RP news wires, Noria Corporation
Tags: workplace safety

Testifying on behalf of the National Association of Manufacturers, Joseph M. McGuire, president of the Association of Home Appliance Manufacturers, on November 6 told the House Committee on Energy and Commerce that the Consumer Product Safety Commission needs more resources to do its job effectively. McGuire spoke for the NAM CPSC Coalition, which represents most manufacturers of consumer products in the United States.


"We have aggressively supported increased appropriations for the commission in this Congress, and advocate that these increased dollars be directed to enhancing the CPSC's personnel dedicated to product testing, evaluation and enforcement and to improved technology and facilities," McGuire said. "Companies that work with the commission recognize that it is facing many challenges, is thinly staffed, many veteran employees are retiring, and its information technology systems and laboratory are grossly inadequate. Modern technology makes it possible for a smaller commission to be more productive than the larger commission of the 1970s, but 21st-century technology and resources must be in place."


McGuire said the American marketplace is safer than ever but "the perception of a safety problem" is troubling to U.S. manufacturers because their economic viability depends on public confidence in their products.
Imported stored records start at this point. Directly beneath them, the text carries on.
-- ==== Sys2Proof/Laws/State.lean ====
section
/-! SUPPORT. What each named update of the state does to each field: later proofs cite these and unfold no update. -/

namespace Sys2Proof.Machine

/-! `goTo` writes STATE and PHASE. -/

@[simp] theorem goTo_ncodes (s : State) (q : SeqState) (b : Bool) : (s.goTo q b).ncodes = s.ncodes := rfl
@[simp] theorem goTo_iterations (s : State) (q : SeqState) (b : Bool) : (s.goTo q b).iterations = s.iterations := rfl
@[simp] theorem goTo_pin (s : State) (q : SeqState) (b : Bool) : (s.goTo q b).pin = s.pin := rfl
@[simp] theorem goTo_pulselen (s : State) (q : SeqState) (b : Bool) : (s.goTo q b).pulselen = s.pulselen := rfl
@[simp] theorem goTo_bitlen (s : State) (q : SeqState) (b : Bool) : (s.goTo q b).bitlen = s.bitlen := rfl
@[simp] theorem goTo_codes (s : State) (q : SeqState) (b : Bool) : (s.goTo q b).codes = s.codes := rfl
@[simp] theorem goTo_st (s : State) (q : SeqState) (b : Bool) : (s.goTo q b).st = q := rfl
@[simp] theorem goTo_phase (s : State) (q : SeqState) (b : Bool) : (s.goTo q b).phase = b := rfl
@[simp] theorem goTo_k (s : State) (q : SeqState) (b : Bool) : (s.goTo q b).k = s.k := rfl
@[simp] theorem goTo_r (s : State) (q : SeqState) (b : Bool) : (s.goTo q b).r = s.r := rfl
@[simp] theorem goTo_seg (s : State) (q : SeqState) (b : Bool) : (s.goTo q b).seg = s.seg := rfl
@[simp] theorem goTo_plan (s : State) (q : SeqState) (b : Bool) : (s.goTo q b).plan = s.plan := rfl
@[simp] theorem goTo_rem (s : State) (q : SeqState) (b : Bool) : (s.goTo q b).rem = s.rem := rfl
@[simp] theorem goTo_done (s : State) (q : SeqState) (b : Bool) : (s.goTo q b).done = s.done := rfl
@[simp] theorem goTo_owned (s : State) (q : SeqState) (b : Bool) : (s.goTo q b).owned = s.owned := rfl
@[simp] theorem goTo_level (s : State) (q : SeqState) (b : Bool) : (s.goTo q b).level = s.level := rfl
@[simp] theorem goTo_abortp (s : State) (q : SeqState) (b : Bool) : (s.goTo q b).abortp = s.abortp := rfl
@[simp] theorem goTo_result (s : State) (q : SeqState) (b : Bool) : (s.goTo q b).result = s.result := rfl
@[simp] theorem goTo_stage (s : State) (q : SeqState) (b : Bool) : (s.goTo q b).stage = s.stage := rfl
@[simp] theorem goTo_badparam (s : State) (q : SeqState) (b : Bool) : (s.goTo q b).badparam = s.badparam := rfl
@[simp] theorem goTo_cidxv (s : State) (q : SeqState) (b : Bool) : (s.goTo q b).cidxv = s.cidxv := rfl
@[simp] theorem goTo_erridx (s : State) (q : SeqState) (b : Bool) : (s.goTo q b).erridx = s.erridx := rfl
@[simp] theorem goTo_maxCodes (s : State) (q : SeqState) (b : Bool) : (s.goTo q b).maxCodes = s.maxCodes := rfl
@[simp] theorem goTo_moves (s : State) (q : SeqState) (b : Bool) : (s.goTo q b).moves = s.moves := rfl
@[simp] theorem goTo_okAnswers (s : State) (q : SeqState) (b : Bool) : (s.goTo q b).okAnswers = s.okAnswers := rfl
@[simp] theorem goTo_sleepAnswers (s : State) (q : SeqState) (b : Bool) : (s.goTo q b).sleepAnswers = s.sleepAnswers := rfl
@[simp] theorem goTo_draws (s : State) (q : SeqState) (b : Bool) : (s.goTo q b).draws = s.draws := rfl
@[simp] theorem goTo_trace (s : State) (q : SeqState) (b : Bool) : (s.goTo q b).trace = s.trace := rfl
@[simp] theorem goTo_runFrom (s : State) (q : SeqState) (b : Bool) : (s.goTo q b).runFrom = s.runFrom := rfl
@[simp] theorem goTo_symOut (s : State) (q : SeqState) (b : Bool) : (s.goTo q b).symOut = s.symOut := rfl
@[simp] theorem goTo_segOut (s : State) (q : SeqState) (b : Bool) : (s.goTo q b).segOut = s.segOut := rfl
@[simp] theorem goTo_rdata (s : State) (q : SeqState) (b : Bool) : (s.goTo q b).rdata = s.rdata := rfl

/-! `log` appends to the trace. -/

@[simp] theorem log_ncodes (s : State) (t : Transaction) : (s.log t).ncodes = s.ncodes := rfl
@[simp] theorem log_iterations (s : State) (t : Transaction) : (s.log t).iterations = s.iterations := rfl
@[simp] theorem log_pin (s : State) (t : Transaction) : (s.log t).pin = s.pin := rfl
@[simp] theorem log_pulselen (s : State) (t : Transaction) : (s.log t).pulselen = s.pulselen := rfl
@[simp] theorem log_bitlen (s : State) (t : Transaction) : (s.log t).bitlen = s.bitlen := rfl
@[simp] theorem log_codes (s : State) (t : Transaction) : (s.log t).codes = s.codes := rfl
@[simp] theorem log_st (s : State) (t : Transaction) : (s.log t).st = s.st := rfl
@[simp] theorem log_phase (s : State) (t : Transaction) : (s.log t).phase = s.phase := rfl
@[simp] theorem log_k (s : State) (t : Transaction) : (s.log t).k = s.k := rfl
@[simp] theorem log_r (s : State) (t : Transaction) : (s.log t).r = s.r := rfl
@[simp] theorem log_seg (s : State) (t : Transaction) : (s.log t).seg = s.seg := rfl
@[simp] theorem log_plan (s : State) (t : Transaction) : (s.log t).plan = s.plan := rfl
@[simp] theorem log_rem (s : State) (t : Transaction) : (s.log t).rem = s.rem := rfl
@[simp] theorem log_done (s : State) (t : Transaction) : (s.log t).done = s.done := rfl
@[simp] theorem log_owned (s : State) (t : Transaction) : (s.log t).owned = s.owned := rfl
@[simp] theorem log_level (s : State) (t : Transaction) : (s.log t).level = s.level := rfl
@[simp] theorem log_abortp (s : State) (t : Transaction) : (s.log t).abortp = s.abortp := rfl
@[simp] theorem log_result (s : State) (t : Transaction) : (s.log t).result = s.result := rfl
@[simp] theorem log_stage (s : State) (t : Transaction) : (s.log t).stage = s.stage := rfl
@[simp] theorem log_badparam (s : State) (t : Transaction) : (s.log t).badparam = s.badparam := rfl
@[simp] theorem log_cidxv (s : State) (t : Transaction) : (s.log t).cidxv = s.cidxv := rfl
@[simp] theorem log_erridx (s : State) (t : Transaction) : (s.log t).erridx = s.erridx := rfl
@[simp] theorem log_maxCodes (s : State) (t : Transaction) : (s.log t).maxCodes = s.maxCodes := rfl
@[simp] theorem log_moves (s : State) (t : Transaction) : (s.log t).moves = s.moves := rfl
@[simp] theorem log_okAnswers (s : State) (t : Transaction) : (s.log t).okAnswers = s.okAnswers := rfl
@[simp] theorem log_sleepAnswers (s : State) (t : Transaction) : (s.log t).sleepAnswers = s.sleepAnswers := rfl
@[simp] theorem log_draws (s : State) (t : Transaction) : (s.log t).draws = s.draws := rfl
@[simp] theorem log_trace (s : State) (t : Transaction) : (s.log t).trace = s.trace ++ [t] := rfl
@[simp] theorem log_runFrom (s : State) (t : Transaction) : (s.log t).runFrom = s.runFrom := rfl
@[simp] theorem log_symOut (s : State) (t : Transaction) : (s.log t).symOut = s.symOut := rfl
@[simp] theorem log_segOut (s : State) (t : Transaction) : (s.log t).segOut = s.segOut := rfl
@[simp] theorem log_rdata (s : State) (t : Transaction) : (s.log t).rdata = s.rdata := rfl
"We support stepped-up efforts to ensure that Chinese producers throughout the supply chain are meeting the appropriate standards of safety and quality," he said.


The House Committee is conducting hearings on The Consumer Product Safety Modernization Act of 2007, H.R. 4040. McGuire said the coalition supports many provisions within H.R. 4040, but is concerned that legislation should not impose new non-tariff barriers to imports.


"We absolutely agree that imported products should be designed and manufactured just as safely as U.S. products," he said.


McGuire said manufacturers support rapid dissemination of information to the public, and that most delays in responses to Freedom of Information Act requests are due to CPSC's lack of resources and technology.


"In order to maintain the present environment of voluntary industry communications to CPSC, we strongly urge the Congress to keep in place the requirement that there be review of company submissions and CPSC documents for accuracy and fairness before disclosure occurs," he said.